Tangee Bowman, Alex Carrigan and Samra Khawaja

Contributing Writers

Students looking for a traditional handbag from Latin America or who have a craving for a delicious vegetarian tacos, only have to look around for the VCU campus vendors.

Street vendors, or more appropriately, campus vendors, hawk their wares each day at VCU and offer tantalizing goods to students at affordable prices.

“Could I sell a $35 scarf? Yes. Could I sell it consistently? No,” said Charles Brown, owner of Urban Traders.

Brown, who has been selling at VCU for more than 25 years, is attracted to the “hip, young, innovative crowd” of college students and sets his stand outside of the Student Commons because of its traffic flow.

While Brown’s merchandise comes from different merchants, Fabiola Lopez centers on current Latin American styles, getting her handbags and jewelry from countries like Mexico, Guatemala and Peru. Her stand, Casa de los Milagros, is her “hobby.”

Lopez said her future correlates with her husband’s teaching career as a professor of religious studies. Every year, she and her husband visit the countries together to update the merchandise.

“I have things from just Latin American,” she said. “These, you can’t find in Richmond. I like to have unique stuff.”

In between these two vendors, located at the Compass, is Nate’s Taco Truck; inside is Jared Young, a friend and employee of Nate. Their tacos and quesadillas are “$3 for tacos with animal on them, $2.50 for veggie tacos,” Young said. The stand has been at VCU for six years and has a restaurant on 2nd Street, which offers a breakfast menu as well.

The three vendors all have to bend to the weather and seasonal conditions. They depend on student customers, but eventually leave the campus in the summertime to sell at festivals, fund-raisers and other local events.

“We sometimes do weddings or anniversary parties. It’s pretty fun,” Young said.

In certain conditions, the vendors have the power to close their business early. They all said they enjoy being their own boss and setting their own hours.

“I might be here tomorrow, but I could be somewhere else. I’m a merchant, whether it is here or San Diego. Sometimes I have to go with where the wind flows,” Brown said.

Working on campus grounds has created relationships with the faculty and students and each vendor said they have become acquainted with some familiar faces while running their stand.
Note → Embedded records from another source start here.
/-- TF's verdict is that of the six checks (R100). -/
theorem Telegram.valid_iff_passesChecks (t : Telegram) : t.valid = true ↔ t.PassesChecks := by
  unfold Telegram.valid Telegram.PassesChecks
  cases hk : t.kindOf with
  | none =>
    have hkind := t.kindOf_eq_none_iff.mp hk
    simp [hkind]
  | some k =>
    have hkind := (t.kindOf_eq_some_iff k).mp hk
    cases k with
    | publish => simp [hkind, TelegramKind.code, Telegram.lengthFits, t.objectId_fits_iff]
    | query | claim =>
      simp [hkind, TelegramKind.code, t.lengthFits_empty_iff, t.objectId_fits_iff, and_assoc]
    | yield => simp [hkind, TelegramKind.code, t.lengthFits_yield_iff, t.objectId_fits_iff, and_assoc]
    | presence => simp [hkind, TelegramKind.code, t.lengthFits_empty_iff, Telegram.presenceFits, and_assoc]

/-! ## Routing -/

/-- OD finds an entry for an object id exactly where some entry carries it (R1). -/
theorem State.find_isSome_iff (s : State) (id : Nat) : (s.find id).isSome = true ↔ ¬ s.lacks id := by
  simp [State.find, State.lacks]

/-- The interest bit of an object id: id / 64 and id, combined bit by bit, modulo 64 (R104). -/
theorem interestBit_eq (id : BitVec 12) : interestBit id = (id.toNat / 64 ^^^ id.toNat) % 64 := by
  have hmask : ∀ n : Nat, n &&& 63 = n % 64 := fun n => Nat.and_two_pow_sub_one_eq_mod n 6
  simp [interestBit, hmask, Nat.shiftRight_eq_div_pow]

/-- A telegram other than a PRESENCE goes to OD if an entry carries its object id (R103). -/
theorem State.route_toOd {s : State} {t : Telegram} (hp : t.kind ≠ 5#4) (hd : ¬ s.lacks t.objectId.toNat) :
    s.route t = { s with paths := { s.paths with toOd := s.paths.toOd ++ [t] } } := by
  unfold State.route
  rw [if_neg (mt (t.kindOf_eq_some_iff .presence).mp hp), if_pos ((s.find_isSome_iff _).mpr hd)]

/-- A PUBLISH for an object no entry carries goes to the ring if its interest bit is set (R104). -/
theorem State.route_toRing {s : State} {t : Telegram} (hp : t.kind = 1#4) (hl : s.lacks t.objectId.toNat)
    (hi : s.tf.interest.getLsbD ((t.objectId.toNat / 64 ^^^ t.objectId.toNat) % 64) = true) :
    s.route t = { s with paths := { s.paths with toRing := s.paths.toRing ++ [t] } } := by
  have hk : t.kindOf = some .publish := (t.kindOf_eq_some_iff .publish).mpr hp
  have hnone : ¬ (s.find t.objectId.toNat).isSome = true := fun h => (s.find_isSome_iff _).mp h hl
  unfold State.route
  rw [if_neg (by simp [hk]), if_neg hnone, if_pos ⟨hk, by rw [interestBit_eq]; exact hi⟩]

/-- Every other telegram goes to no one (R102, R105). -/
theorem State.route_dropped {s : State} {t : Telegram} (hd : ¬ (t.kind ≠ 5#4 ∧ ¬ s.lacks t.objectId.toNat))
    (hr : ¬ (t.kind = 1#4 ∧ s.lacks t.objectId.toNat
      ∧ s.tf.interest.getLsbD ((t.objectId.toNat / 64 ^^^ t.objectId.toNat) % 64) = true)) : s.route t = s := by
  unfold State.route
  by_cases hp : t.kindOf = some .presence
  · exact if_pos hp
  · have hl : s.lacks t.objectId.toNat :=
      Classical.byContradiction fun h => hd ⟨mt (t.kindOf_eq_some_iff .presence).mpr hp, h⟩
    have hnone : ¬ (s.find t.objectId.toNat).isSome = true := fun h => (s.find_isSome_iff _).mp h hl
    rw [if_neg hp, if_neg hnone, if_neg ?_]
    rintro ⟨hk, hi⟩
    exact hr ⟨(t.kindOf_eq_some_iff .publish).mp hk, hl, by rw [← interestBit_eq]; exact hi⟩

/-! ## A delivered telegram -/

/-- An increment leaves OD alone. -/
theorem State.bump_od (s : State) (c : Counter) : (s.bump c).od = s.od := by
  obtain ⟨q, l, n, a, h⟩ := s.bump_eq c
  rw [h]

/-- A good telegram counted, and handed to PM (R101, R102). -/
def State.heardGood (s : State) (t : Telegram) : State :=
  let counted := s.bump .rxGood
  { counted with paths := { counted.paths with toPm := s.paths.toPm ++ [t] } }

theorem State.heardGood_toOd (s : State) (t : Telegram) : (s.heardGood t).paths.toOd = s.paths.toOd :=
  congrArg (·.toOd) (State.Outside.bump s .rxGood).paths

theorem State.heardGood_toRing (s : State) (t : Telegram) : (s.heardGood t).paths.toRing = s.paths.toRing :=
  congrArg (·.toRing) (State.Outside.bump s .rxGood).paths

theorem State.heardGood_tf (s : State) (t : Telegram) : (s.heardGood t).tf = s.tf := (State.Outside.bump s .rxGood).tf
Brown, also known Charlie Brown to his regulars, has become somewhat of a campus legend, making small talk with faculty members between sales. Lopez said she even uses her heritage to help students studying Spanish. She often speaks to them in her native language.

However, all of them said they have to deal with difficult customers from time to time.

“That’s like asking a woman if she’s ever had a headache. When you deal with the public, you deal with all kinds of people,” Brown said.

All of the vendors follow legal procedures to set up their business, yet Lopez said that she has had customers who questioned the legitimacy of her stand by looking for the permit. Even with all of their problems, the vendors still enjoy their work and will continue to serve VCU students.

“I’m just really happy that the students are really nice. I have had a great experience,” Lopez said.